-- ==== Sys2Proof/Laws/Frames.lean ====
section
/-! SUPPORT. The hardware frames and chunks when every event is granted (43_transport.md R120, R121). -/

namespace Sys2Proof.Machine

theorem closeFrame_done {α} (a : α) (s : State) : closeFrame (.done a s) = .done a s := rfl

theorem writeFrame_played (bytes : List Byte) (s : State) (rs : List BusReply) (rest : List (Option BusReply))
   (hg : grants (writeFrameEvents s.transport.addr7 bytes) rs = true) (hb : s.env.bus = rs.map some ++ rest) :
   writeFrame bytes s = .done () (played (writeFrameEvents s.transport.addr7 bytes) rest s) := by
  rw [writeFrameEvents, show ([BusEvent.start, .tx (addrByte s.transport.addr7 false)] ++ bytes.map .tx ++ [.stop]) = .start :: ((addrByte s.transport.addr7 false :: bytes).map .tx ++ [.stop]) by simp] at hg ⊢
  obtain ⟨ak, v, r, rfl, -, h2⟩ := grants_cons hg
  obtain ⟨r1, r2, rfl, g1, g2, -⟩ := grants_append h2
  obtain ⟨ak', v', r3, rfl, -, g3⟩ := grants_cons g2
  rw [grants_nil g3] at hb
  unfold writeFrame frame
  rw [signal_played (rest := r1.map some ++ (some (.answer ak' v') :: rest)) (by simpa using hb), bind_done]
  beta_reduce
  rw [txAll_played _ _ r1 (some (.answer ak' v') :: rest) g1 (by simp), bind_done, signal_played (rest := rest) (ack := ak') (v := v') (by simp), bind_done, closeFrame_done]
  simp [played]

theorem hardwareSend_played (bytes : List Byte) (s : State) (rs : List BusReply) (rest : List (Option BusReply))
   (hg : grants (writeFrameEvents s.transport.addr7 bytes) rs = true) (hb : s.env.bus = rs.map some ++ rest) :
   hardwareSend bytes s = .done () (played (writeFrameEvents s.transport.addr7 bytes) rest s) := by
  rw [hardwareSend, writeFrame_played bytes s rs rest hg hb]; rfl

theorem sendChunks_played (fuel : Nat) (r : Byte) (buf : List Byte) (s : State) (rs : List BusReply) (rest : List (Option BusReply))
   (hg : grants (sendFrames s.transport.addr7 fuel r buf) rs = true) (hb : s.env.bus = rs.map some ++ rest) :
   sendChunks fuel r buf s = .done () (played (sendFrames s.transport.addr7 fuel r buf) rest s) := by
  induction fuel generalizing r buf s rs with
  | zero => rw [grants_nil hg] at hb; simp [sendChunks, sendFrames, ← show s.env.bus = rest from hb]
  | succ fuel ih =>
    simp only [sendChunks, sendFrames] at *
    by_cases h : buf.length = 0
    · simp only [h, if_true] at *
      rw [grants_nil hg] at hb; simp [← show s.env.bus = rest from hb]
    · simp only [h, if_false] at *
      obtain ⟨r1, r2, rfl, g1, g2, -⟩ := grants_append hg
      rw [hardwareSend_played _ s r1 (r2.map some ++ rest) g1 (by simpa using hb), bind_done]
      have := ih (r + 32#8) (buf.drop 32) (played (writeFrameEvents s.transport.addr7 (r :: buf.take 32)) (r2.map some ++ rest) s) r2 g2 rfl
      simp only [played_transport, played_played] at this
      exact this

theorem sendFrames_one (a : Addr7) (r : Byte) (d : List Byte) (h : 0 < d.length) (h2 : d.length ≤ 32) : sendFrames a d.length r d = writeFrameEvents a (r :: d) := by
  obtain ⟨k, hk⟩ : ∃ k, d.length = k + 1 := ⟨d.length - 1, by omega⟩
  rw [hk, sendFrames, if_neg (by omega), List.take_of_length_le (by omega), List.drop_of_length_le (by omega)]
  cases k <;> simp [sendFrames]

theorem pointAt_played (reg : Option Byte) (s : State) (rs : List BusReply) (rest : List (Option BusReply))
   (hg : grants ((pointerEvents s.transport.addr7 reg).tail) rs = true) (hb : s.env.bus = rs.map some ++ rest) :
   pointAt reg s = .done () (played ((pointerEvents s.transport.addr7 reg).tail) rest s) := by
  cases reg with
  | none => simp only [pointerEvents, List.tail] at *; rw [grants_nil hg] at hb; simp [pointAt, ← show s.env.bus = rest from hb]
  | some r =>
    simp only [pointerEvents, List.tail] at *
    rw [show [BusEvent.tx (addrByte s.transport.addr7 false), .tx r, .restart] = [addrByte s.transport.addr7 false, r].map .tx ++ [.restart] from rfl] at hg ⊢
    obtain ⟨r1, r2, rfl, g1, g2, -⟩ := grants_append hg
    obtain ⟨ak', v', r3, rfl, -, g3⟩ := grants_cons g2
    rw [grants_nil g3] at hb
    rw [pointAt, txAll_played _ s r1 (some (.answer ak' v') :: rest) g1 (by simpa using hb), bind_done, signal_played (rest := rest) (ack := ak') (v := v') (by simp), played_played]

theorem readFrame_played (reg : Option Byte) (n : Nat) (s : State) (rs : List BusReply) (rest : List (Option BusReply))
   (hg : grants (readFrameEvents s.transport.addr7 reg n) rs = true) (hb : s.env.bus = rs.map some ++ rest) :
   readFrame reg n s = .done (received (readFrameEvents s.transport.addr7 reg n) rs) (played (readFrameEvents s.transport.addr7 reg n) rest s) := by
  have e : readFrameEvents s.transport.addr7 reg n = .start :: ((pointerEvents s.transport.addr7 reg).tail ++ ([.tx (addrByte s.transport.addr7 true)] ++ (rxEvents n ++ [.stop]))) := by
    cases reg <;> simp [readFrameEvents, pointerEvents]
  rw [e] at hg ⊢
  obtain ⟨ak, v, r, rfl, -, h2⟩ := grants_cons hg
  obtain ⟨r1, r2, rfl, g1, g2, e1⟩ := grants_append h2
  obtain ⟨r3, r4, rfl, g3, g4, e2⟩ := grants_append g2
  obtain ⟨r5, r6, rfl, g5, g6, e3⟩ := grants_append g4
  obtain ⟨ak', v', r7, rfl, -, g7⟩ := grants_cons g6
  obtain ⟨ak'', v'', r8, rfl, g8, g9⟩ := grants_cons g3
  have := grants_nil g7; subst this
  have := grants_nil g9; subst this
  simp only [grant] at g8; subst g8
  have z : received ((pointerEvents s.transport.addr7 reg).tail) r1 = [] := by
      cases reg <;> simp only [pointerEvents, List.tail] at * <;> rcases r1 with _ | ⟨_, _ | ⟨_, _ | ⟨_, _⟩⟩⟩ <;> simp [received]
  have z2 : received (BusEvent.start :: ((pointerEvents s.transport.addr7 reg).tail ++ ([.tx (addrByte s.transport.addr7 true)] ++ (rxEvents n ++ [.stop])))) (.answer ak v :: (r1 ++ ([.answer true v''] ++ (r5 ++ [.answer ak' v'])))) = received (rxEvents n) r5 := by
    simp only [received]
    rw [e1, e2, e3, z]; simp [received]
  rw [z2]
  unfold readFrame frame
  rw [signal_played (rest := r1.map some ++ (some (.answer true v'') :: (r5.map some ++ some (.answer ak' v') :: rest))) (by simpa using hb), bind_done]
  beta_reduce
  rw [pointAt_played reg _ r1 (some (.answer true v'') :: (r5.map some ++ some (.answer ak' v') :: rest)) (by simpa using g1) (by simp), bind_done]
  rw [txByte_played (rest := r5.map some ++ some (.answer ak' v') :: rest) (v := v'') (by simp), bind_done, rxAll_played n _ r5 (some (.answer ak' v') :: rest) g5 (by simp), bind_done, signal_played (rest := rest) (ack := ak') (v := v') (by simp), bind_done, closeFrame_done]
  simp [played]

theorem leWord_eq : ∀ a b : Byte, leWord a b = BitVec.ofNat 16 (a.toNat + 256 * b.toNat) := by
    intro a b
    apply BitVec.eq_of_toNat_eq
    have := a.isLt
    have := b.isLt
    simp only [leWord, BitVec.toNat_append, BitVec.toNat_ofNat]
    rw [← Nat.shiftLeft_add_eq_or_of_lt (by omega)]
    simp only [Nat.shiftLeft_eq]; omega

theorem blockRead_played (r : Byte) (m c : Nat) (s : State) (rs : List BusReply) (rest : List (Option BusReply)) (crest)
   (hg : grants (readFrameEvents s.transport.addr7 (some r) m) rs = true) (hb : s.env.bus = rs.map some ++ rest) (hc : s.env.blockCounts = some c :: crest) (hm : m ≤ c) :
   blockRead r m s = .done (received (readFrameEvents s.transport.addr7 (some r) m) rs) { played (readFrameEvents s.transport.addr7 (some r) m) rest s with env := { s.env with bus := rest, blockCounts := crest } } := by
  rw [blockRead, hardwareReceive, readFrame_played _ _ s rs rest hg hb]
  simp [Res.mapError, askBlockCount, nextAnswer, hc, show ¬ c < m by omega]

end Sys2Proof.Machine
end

################

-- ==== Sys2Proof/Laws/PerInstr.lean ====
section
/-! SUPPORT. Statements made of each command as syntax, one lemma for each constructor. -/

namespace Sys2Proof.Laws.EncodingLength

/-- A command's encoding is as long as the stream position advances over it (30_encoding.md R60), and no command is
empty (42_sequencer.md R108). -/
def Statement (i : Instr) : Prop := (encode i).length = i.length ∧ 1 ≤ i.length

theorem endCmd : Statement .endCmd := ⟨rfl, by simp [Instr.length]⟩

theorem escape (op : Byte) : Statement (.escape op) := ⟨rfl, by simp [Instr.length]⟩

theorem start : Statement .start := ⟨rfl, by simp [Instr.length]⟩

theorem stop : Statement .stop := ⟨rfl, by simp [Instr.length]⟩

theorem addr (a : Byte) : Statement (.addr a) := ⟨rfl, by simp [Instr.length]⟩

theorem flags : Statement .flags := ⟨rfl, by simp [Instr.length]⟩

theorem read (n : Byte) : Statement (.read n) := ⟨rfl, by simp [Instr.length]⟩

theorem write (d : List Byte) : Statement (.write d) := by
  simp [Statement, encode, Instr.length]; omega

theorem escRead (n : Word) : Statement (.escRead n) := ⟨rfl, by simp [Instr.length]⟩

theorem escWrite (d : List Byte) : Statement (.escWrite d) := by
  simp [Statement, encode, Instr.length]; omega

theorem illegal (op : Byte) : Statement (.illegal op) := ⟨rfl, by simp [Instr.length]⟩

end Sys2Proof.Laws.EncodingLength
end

################

Reproduce every line of the material above that has the string "pointerEvents".

   (hg : grants ((pointerEvents s.transport.addr7 reg).tail) rs = true) (hb : s.env.bus = rs.map some ++ rest) :
   pointAt reg s = .done () (played ((pointerEvents s.transport.addr7 reg).tail) rest s) := by
  | none => simp only [pointerEvents, List.tail] at *; rw [grants_nil hg] at hb; simp [pointAt, ← show s.env.bus = rest from hb]
    simp only [pointerEvents, List.tail] at *
  have e : readFrameEvents s.transport.addr7 reg n = .start :: ((pointerEvents s.transport.addr7 reg).tail ++ ([.tx (addrByte s.transport.addr7 true)] ++ (rxEvents n ++ [.stop]))) := by
    cases reg <;> simp [readFrameEvents, pointerEvents]
  have z : received ((pointerEvents s.transport.addr7 reg).tail) r1 = [] := by
      cases reg <;> simp only [pointerEvents, List.tail] at * <;> rcases r1 with _ | ⟨_, _ | ⟨_, _ | ⟨_, _⟩⟩⟩ <;> simp [received]
  have z2 : received (BusEvent.start :: ((pointerEvents s.transport.addr7 reg).tail ++ ([.tx (addrByte s.transport.addr7 true)] ++ (rxEvents n ++ [.stop])))) (.answer ak v :: (r1 ++ ([.answer true v''] ++ (r5 ++ [.answer ak' v'])))) = received (rxEvents n) r5 := by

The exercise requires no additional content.